I was reading Umberto Eco’s book On Literature the other day and his essay entitled “Intertextual Irony and Levels of Reading” caught my attention, particularly in light of Matthew’s intriguing series of essays on Tolkien. (I haven’t commented upon them yet because they are sufficiently deep to require a second reading before opining, Matt, so my apologies for the tardiness.)
Because the flip side of readers, presumably non-Ideal, who read things into the text that are not there are readers, definitely non-Ideal, who fail to recognize the deeper layers of the text that are, in fact, there.
Hence this post. Being a fan of double-coding, a few years ago I was somewhat at a loss for how to go about writing the third novel in a religious fantasy series. Since I’d already broken most of the rules of religious fiction to such an extent that Pocket Books seriously considered releasing the second book under the category “religious horror”, I started writing a vampire novel that turned out to have absolutely no connection to the previous two books by the fifth chapter and terrified the editor. (I didn’t see what the problem was, I mean, doesn’t it make perfect sense that a wealthy and immortal vampire would want to own a chain of blood banks and abortion clinics?) But since I couldn’t figure out how to connect the vampire story to the previous high school characters in a way that either the editor or the readers would likely accept – and you can probably imagine how I thought would make the most sense – I gave it up as a false start and started over.
While some writers profitably enjoy writing the same book over and over again, I am unfortunately not one of them. I wish I could do it, but I simply get too bored. So, I thought I would attempt to go the literary route, at least in the structural sense, and produce a fantasy novel that was double-coded from start to finish. It turned out to work out rather nicely, with just one problem. I managed to encrypt the double-coding to such an extent that the deeper layer has remained completely unrecognized to this day. But, since I’m planning to release ebook versions of the three novels in June, I thought it wouldn’t be a bad time to explain the deeper layer of the novel.

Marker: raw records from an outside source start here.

-- ==== Sys2Proof/Machine/StartUp.lean ====
section
/-! DEFINITION. Start-up (11): the device reset, the configuration script, the pins of supply and reset, and the end of a line sent. -/

namespace Sys2Proof.Machine

/-! Device reset (R185). -/

/-- The rate that the straps select (R184). -/
def rateOf (strap1 strap0 : Bool) : Rate :=
  match strap1, strap0 with
  | false, false => .r9600
  | false, true => .r19200
  | true, false => .r57600
  | true, true => .r115200

/-- The straps sampled (R184, R185). -/
def Power.sampled (p : Power) : Power := { p with rate := rateOf p.rateStrap1 p.rateStrap0, scriptPresent := p.scriptStrap }

/-- The start of a device reset: every block at its reset values, the straps sampled. The command queue, the serial memory, the
pins and the model's own counter are outside the reset (log 28). -/
def deviceReset (s : State) : State :=
  { State.reset with
    pending := s.pending, free := s.free, power := s.power.sampled, start := { StartUp.reset with mem := s.start.mem } }

/-- Polling, scanning and ranging start as STARTING ends (R188, R19, R61, R114). -/
def fieldStart (s : State) : State :=
  let t := s.trk
  let on (v : Sensor) : Sensor := { v with silence := some Config.silenceMs }
  beginSlot (nextPoll (s.setTrk { t with sensorA := on t.sensorA, sensorB := on t.sensorB }))

/-- The end of STARTING in a phase, with its SCRIPT report (R187, R188). -/
def endStarting (ph : Phase) (fields : List String) (s : State) : State :=
  fieldStart (reeval (offer (scriptReport fields) { s with start := { s.start with phase := ph, stopped := true } }))

/-- The key read at the end of a reset (R160, R170). -/
def readKeyAtReset (s : State) : State :=
  let k := readKey s.power.auto s.power.loc s.power.maint
  offerIf k.2 (keyFaultReport true s.power.auto s.power.loc s.power.maint)
    (s.setAuth { s.auth with key := k.1, keyFault := k.2 })

/-- The end of a device reset (R185): key read, ESR qualification started where the input is active, and CONFIG_FAULT at once where no
script is fitted (R187). -/
def endOfReset (s : State) : State :=
  let s := readKeyAtReset s
  let s := s.setRel { s.rel with esrTimer := if s.power.esr then some Config.esrMs else none }
  if s.power.scriptPresent then s else endStarting .configFault ["CONFIG_FAULT", "0", "ABSENT"] s

/-- A whole device reset; it ends at once unless the RESET pin holds it or there is no supply (R185). -/
def resetDevice (s : State) : State :=
  let s := deviceReset s
  if s.alive then endOfReset s else s

/-- POWER_ON (R185). -/
def powerUp (rs1 rs0 script : Bool) (s : State) : State :=
  resetDevice { s with power := { s.power with on := true, rateStrap1 := rs1, rateStrap0 := rs0, scriptStrap := script } }

/-- POWER_LOSS (R156); that nothing the part holds outlives its supply is the model's choice (log 44). -/
def powerDown (s : State) : State := deviceReset { s with power := { s.power with on := false } }

/-- RESET_PIN_ASSERT (R185): the part is held in reset. -/
def pinAssert (s : State) : State := deviceReset { s with power := { s.power with resetPin := true } }

/-- RESET_PIN_RELEASE (R185): the reset ends. A release of a pin that is not asserted is no event. -/
def pinRelease (s : State) : State :=
  if s.power.resetPin then
    let s := { s with power := { s.power with resetPin := false } }
    if s.power.on then endOfReset s else s
  else s

/-- LINE_SENT (R179, R185): the line ends, and the reply to RS begins the device reset. -/
def lineEnded (l : Link) (s : State) : State :=
  match (s.port l).sending with
  | none => s
  | some x =>
    match x with
    | .reply (.ok .rs _) => resetDevice s
    | _ => s.setPort l { s.port l with sending := none }

/-! The script (R186, R187). -/

/-- What the loader meets as it reads on from an address. -/
inductive ScriptRead where
  | line (cs : List Char) (next : Nat)
  | clean (next : Nat)
  | long (next : Nat)
  | broken (next : Nat)
  deriving DecidableEq, Repr

/-- Reading from address `pos` with `left` addresses to go and the characters of a line read so far (R186). `next` is the address of
the next byte when the reading stops. That a 121st character at the last address is LONG is the model's choice (log 47). -/
def readScript (m : List Host.Cell) : Nat → Nat → List Char → ScriptRead
  | 0, pos, acc => if acc.isEmpty then .clean pos else .broken pos
  | left + 1, pos, acc =>
    let b := memRead m pos
    if b == 0x0A#8 then readScript m left (pos + 1) acc
    else if b == 0x0D#8 then (if acc.isEmpty then .clean (pos + 1) else .line acc (pos + 1))
    else if b == 0xFF#8 then (if acc.isEmpty then .clean (pos + 1) else .broken (pos + 1))
    else if acc.length = Config.lineLimit then .long (pos + 1)
    else readScript m left (pos + 1) (acc ++ [Char.ofNat b.toNat])

/-- The script stops at a refusal under a line number (R187). -/
def scriptFails (line : Nat) (why : Reason) (s : State) : State :=
  endStarting .configFault ["CONFIG_FAULT", numF line, why.text]
    (abandonEdit .script { s with start := { s.start with line := line } })

/-- The clean end, found under a line number after `done` executed lines (R187). -/
def scriptEnds (found done : Nat) (s : State) : State :=
  if (s.ownsEdit .script).isSome then scriptFails found .state s
  else endStarting .running ["RUNNING", numF done] s

/-- A record of the script taken as a request of the script source (R167, R186): its refusal, if it is one. -/
def scriptTake (p : Parsed) (s : State) : Except Reason State :=
  match p with
  | .bad _ why => .error why
  | .record i =>
    match verbOf i with
    | none => .error .badForm
    | some v =>
      match gate .script v s with
      | some why => .error why
      | none =>
        match runRecord .script i s with
        | .ok s' _ => .ok s'
        | .no why => .error why
        | .wait s' => .ok s'

/-- One line of the script, and the clean end where it was the last the memory can hold (R186). -/
def scriptLineTaken (cs : List Char) (s : State) : State :=
  let n := s.start.line + 1
  match scriptTake (parseLine .station cs) s with
  | .error why => scriptFails n why s
  | .ok s' =>
    let s := { s' with start := { s'.start with line := n } }
    if s.start.pos = Config.scriptSize then scriptEnds n n s else s

/-- The script position behind the bytes read. -/
def State.setPos (n : Nat) (s : State) : State := { s with start := { s.start with pos := n } }

/-- SCRIPT_LINE (R186): the loader reads on. Nothing once the script has stopped, or where none is fitted. -/
def scriptStep (s : State) : State :=
  if s.start.phase != .starting || s.start.stopped || !s.power.scriptPresent then s
  else
    match readScript s.start.mem (Config.scriptSize - s.start.pos) s.start.pos [] with
    | .clean next => scriptEnds (s.start.line + 1) s.start.line (s.setPos next)
    | .long next => scriptFails (s.start.line + 1) .long (s.setPos next)
    | .broken next => scriptFails (s.start.line + 1) .badForm (s.setPos next)
    | .line cs next => scriptLineTaken cs (s.setPos next)

/-! Pins that are followed with no supply too. -/

/-- KEY_INPUT_CHANGE (R160): levels that do not change are no event. -/
def keyInput (auto loc maint : Bool) (s : State) : State :=
  if s.power.auto == auto && s.power.loc == loc && s.power.maint == maint then s else keyChanged auto loc maint s

end Sys2Proof.Machine
end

On the more superficial level, The Wrath of Angels is about a demonic plot by Diavelina, a Princess of Hell, to overthrow the usurper who is ruling over Albion in the absence of the rebel angel Oberon, who rejected both Heaven and Hell in setting up his Kingdom of Faery. The Divine have uncharacteristically decided to interfere in these internecine Fallen politics, as Diavelina has managed to gain control over most of Europe and happens to be at least partially responsible for the Holocaust, among other great evils. This is the level on which readers have read the book, and it would appear that they have generally enjoyed it. However, on the deeper level, the book is actually an economic story, telling the history of of the European monetary union and the attempt of the European elite financial interests to convince the British government to abandon the pound sterling in favor of the Euro. In light of recent events it might have been desirable to wait until the inevitable breakup of the Euro in order to truly complete the story, but then, one could also argue that the present meltdown of the PIGS would make writing a fourth book considerably easier.
What I learned in the process is that while it is entertaining to utilize multiple languages to conceal what might otherwise be reasonably clear to the reader, it is necessary to first clearly frame the context if one is to give the reader any chance to follow the suggestions. One need not stoop to the level of JK Rowling’s crude Latin spells to realize that while “Marrone” translates as “Brown”, the logical leap to Gordon Brown, the former Chancellor of the Exchequer, is probably not going to happen when there is no overt contextual hint concerning the matter at hand. Of course, puzzles are always obvious to the puzzle creator; I thought “Prodius Marrone” bordered on the Rowlingesque given the “obvious” reference to Romano Prodi, the former Italian prime minister who was President of the European Commission and the political face of the Euro at the time of its introduction. In retrospect, I should have known that currency shenanigans and the political battles that underlie them are not at the forefront of most people’s minds, especially not when they are reading about demons tormenting hapless vampires and magical swords hidden under Loch Ness.
However, as I subsequently learned in the review of Summa Elvetica in Black Gate #14, it is probably best to err on the side of clarity rather than cleverness. If I may offer a brief, and belated correction to the review, the Latin at the beginning of each chapter is not, in fact, a quoted argument from the Summa Theologica of Thomas Aquinas, but is instead an argument in the Aquinas format of my own device that contemplates the question that so many have asked themselves in the deep of the night: quod aelvi habeant animae naturaliter sibi unita.